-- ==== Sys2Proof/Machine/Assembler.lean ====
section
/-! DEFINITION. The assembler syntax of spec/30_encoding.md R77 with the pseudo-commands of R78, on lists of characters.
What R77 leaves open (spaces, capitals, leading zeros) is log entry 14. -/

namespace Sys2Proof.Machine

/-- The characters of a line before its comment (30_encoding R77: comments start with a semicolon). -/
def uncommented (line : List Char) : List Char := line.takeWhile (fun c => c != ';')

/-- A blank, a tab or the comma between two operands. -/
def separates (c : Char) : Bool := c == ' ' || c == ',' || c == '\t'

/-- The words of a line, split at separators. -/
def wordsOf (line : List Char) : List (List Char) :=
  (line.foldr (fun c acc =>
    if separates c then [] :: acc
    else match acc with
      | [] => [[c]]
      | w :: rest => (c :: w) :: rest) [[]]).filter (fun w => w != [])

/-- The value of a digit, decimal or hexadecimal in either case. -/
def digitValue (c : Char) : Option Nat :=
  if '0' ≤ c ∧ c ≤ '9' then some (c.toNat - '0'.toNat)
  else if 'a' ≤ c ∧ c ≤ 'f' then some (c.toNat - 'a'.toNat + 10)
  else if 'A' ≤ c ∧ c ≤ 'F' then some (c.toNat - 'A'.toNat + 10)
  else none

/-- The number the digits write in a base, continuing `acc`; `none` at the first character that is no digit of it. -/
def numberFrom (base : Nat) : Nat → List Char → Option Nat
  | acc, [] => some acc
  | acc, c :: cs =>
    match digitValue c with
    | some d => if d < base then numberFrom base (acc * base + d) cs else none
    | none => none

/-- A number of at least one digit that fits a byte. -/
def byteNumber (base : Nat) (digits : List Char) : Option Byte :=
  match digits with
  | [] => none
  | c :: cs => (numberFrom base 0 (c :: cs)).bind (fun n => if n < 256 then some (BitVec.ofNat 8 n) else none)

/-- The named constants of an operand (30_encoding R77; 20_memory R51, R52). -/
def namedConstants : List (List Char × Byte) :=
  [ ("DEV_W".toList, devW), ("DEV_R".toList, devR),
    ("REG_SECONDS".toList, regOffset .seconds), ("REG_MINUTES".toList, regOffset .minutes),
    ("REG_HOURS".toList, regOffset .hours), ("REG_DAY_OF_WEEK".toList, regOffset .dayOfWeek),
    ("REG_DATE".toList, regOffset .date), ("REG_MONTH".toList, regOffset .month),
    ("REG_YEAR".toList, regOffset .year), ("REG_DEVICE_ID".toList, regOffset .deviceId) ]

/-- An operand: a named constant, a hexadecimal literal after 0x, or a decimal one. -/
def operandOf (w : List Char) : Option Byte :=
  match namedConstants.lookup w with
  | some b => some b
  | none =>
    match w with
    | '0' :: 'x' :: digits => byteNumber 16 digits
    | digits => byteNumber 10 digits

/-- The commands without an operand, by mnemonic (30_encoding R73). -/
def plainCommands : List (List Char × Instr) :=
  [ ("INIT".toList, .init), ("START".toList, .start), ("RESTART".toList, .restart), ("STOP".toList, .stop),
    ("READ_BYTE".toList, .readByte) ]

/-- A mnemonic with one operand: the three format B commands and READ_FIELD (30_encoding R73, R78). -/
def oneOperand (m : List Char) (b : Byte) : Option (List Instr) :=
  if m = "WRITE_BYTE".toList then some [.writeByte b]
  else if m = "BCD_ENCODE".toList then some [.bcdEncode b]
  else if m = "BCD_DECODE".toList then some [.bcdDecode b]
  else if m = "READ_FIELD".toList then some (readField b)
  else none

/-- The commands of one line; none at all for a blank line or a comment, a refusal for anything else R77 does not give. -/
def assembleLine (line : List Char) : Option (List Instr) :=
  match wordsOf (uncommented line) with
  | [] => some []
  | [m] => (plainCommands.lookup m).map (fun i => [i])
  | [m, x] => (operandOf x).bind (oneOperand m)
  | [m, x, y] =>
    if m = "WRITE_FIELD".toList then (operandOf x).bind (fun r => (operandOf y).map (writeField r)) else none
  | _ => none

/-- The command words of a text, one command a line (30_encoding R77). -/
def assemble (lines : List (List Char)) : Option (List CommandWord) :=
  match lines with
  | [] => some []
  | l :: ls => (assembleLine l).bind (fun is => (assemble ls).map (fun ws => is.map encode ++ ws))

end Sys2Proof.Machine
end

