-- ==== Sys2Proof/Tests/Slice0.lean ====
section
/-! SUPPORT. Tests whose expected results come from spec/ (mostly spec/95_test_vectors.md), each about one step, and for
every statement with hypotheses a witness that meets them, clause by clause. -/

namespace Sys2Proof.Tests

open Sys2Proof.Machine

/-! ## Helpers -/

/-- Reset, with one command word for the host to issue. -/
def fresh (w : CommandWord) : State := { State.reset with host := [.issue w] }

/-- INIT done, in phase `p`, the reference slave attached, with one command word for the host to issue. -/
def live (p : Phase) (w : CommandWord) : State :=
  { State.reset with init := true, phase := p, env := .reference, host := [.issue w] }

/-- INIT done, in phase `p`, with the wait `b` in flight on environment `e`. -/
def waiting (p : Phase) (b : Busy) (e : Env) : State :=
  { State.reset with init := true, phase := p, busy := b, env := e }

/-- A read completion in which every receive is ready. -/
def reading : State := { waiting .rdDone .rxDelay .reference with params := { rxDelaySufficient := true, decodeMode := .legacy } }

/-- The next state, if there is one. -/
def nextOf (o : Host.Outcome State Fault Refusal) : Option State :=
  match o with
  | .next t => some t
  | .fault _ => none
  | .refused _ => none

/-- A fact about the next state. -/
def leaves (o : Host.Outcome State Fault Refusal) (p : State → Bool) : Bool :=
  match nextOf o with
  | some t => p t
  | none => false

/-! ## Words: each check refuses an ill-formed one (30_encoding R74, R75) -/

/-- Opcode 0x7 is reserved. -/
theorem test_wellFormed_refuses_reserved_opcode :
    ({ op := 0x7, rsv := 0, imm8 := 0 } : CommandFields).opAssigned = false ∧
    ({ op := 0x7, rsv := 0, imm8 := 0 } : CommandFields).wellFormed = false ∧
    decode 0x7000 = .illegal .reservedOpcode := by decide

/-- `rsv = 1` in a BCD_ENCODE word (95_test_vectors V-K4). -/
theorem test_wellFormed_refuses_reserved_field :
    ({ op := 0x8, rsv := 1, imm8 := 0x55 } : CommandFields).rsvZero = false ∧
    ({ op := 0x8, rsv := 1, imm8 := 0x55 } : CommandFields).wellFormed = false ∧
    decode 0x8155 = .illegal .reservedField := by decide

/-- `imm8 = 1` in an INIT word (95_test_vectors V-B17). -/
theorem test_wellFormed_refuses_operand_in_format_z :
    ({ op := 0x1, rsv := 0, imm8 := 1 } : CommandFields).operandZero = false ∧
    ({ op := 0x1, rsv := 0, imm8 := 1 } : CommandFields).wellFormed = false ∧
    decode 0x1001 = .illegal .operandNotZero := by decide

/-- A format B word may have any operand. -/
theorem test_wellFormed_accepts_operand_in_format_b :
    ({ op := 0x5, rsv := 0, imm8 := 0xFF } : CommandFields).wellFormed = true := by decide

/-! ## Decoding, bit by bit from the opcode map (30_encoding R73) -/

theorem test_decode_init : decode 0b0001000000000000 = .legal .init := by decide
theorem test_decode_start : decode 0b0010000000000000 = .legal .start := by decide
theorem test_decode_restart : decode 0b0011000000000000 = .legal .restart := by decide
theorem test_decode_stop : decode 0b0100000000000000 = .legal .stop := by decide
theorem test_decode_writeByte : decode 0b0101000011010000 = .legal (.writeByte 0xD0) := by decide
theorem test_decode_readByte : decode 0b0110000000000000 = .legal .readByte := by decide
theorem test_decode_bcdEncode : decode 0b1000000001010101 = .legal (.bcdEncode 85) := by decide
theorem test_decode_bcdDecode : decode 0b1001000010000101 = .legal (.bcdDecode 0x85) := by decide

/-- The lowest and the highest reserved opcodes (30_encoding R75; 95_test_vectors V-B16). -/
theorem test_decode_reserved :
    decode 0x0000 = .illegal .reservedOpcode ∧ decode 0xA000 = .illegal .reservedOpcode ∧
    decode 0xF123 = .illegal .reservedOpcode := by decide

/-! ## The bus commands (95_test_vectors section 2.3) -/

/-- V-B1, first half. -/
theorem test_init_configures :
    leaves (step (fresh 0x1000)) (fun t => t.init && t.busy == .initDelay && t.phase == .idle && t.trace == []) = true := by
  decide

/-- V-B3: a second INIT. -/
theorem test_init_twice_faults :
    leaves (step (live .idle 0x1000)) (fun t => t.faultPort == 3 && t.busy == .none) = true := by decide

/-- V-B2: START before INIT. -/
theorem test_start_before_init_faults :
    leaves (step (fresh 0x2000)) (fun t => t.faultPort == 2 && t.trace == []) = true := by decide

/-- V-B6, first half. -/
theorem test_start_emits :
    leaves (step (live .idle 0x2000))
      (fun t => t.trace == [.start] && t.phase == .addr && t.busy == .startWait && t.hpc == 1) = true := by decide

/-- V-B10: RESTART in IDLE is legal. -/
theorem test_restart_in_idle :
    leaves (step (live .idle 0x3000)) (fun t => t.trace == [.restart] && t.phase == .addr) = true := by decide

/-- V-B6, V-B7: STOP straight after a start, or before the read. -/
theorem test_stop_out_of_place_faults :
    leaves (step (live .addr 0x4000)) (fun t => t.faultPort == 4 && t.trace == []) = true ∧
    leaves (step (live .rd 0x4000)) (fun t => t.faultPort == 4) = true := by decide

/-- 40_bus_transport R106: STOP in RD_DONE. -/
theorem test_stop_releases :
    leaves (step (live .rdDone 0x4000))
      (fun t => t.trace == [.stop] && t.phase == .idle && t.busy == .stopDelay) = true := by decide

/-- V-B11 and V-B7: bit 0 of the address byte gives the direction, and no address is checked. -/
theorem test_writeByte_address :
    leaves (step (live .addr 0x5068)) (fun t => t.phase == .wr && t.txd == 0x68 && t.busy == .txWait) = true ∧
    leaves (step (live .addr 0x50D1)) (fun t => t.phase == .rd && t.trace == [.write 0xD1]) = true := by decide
* * *
- Work order -
Every line above carrying the word "assembleLine" needs to be shown.

- Answer for this exercise -
def assembleLine (line : List Char) : Option (List Instr) :=
  | l :: ls => (assembleLine l).bind (fun is => (assemble ls).map (fun ws => is.map encode ++ ws))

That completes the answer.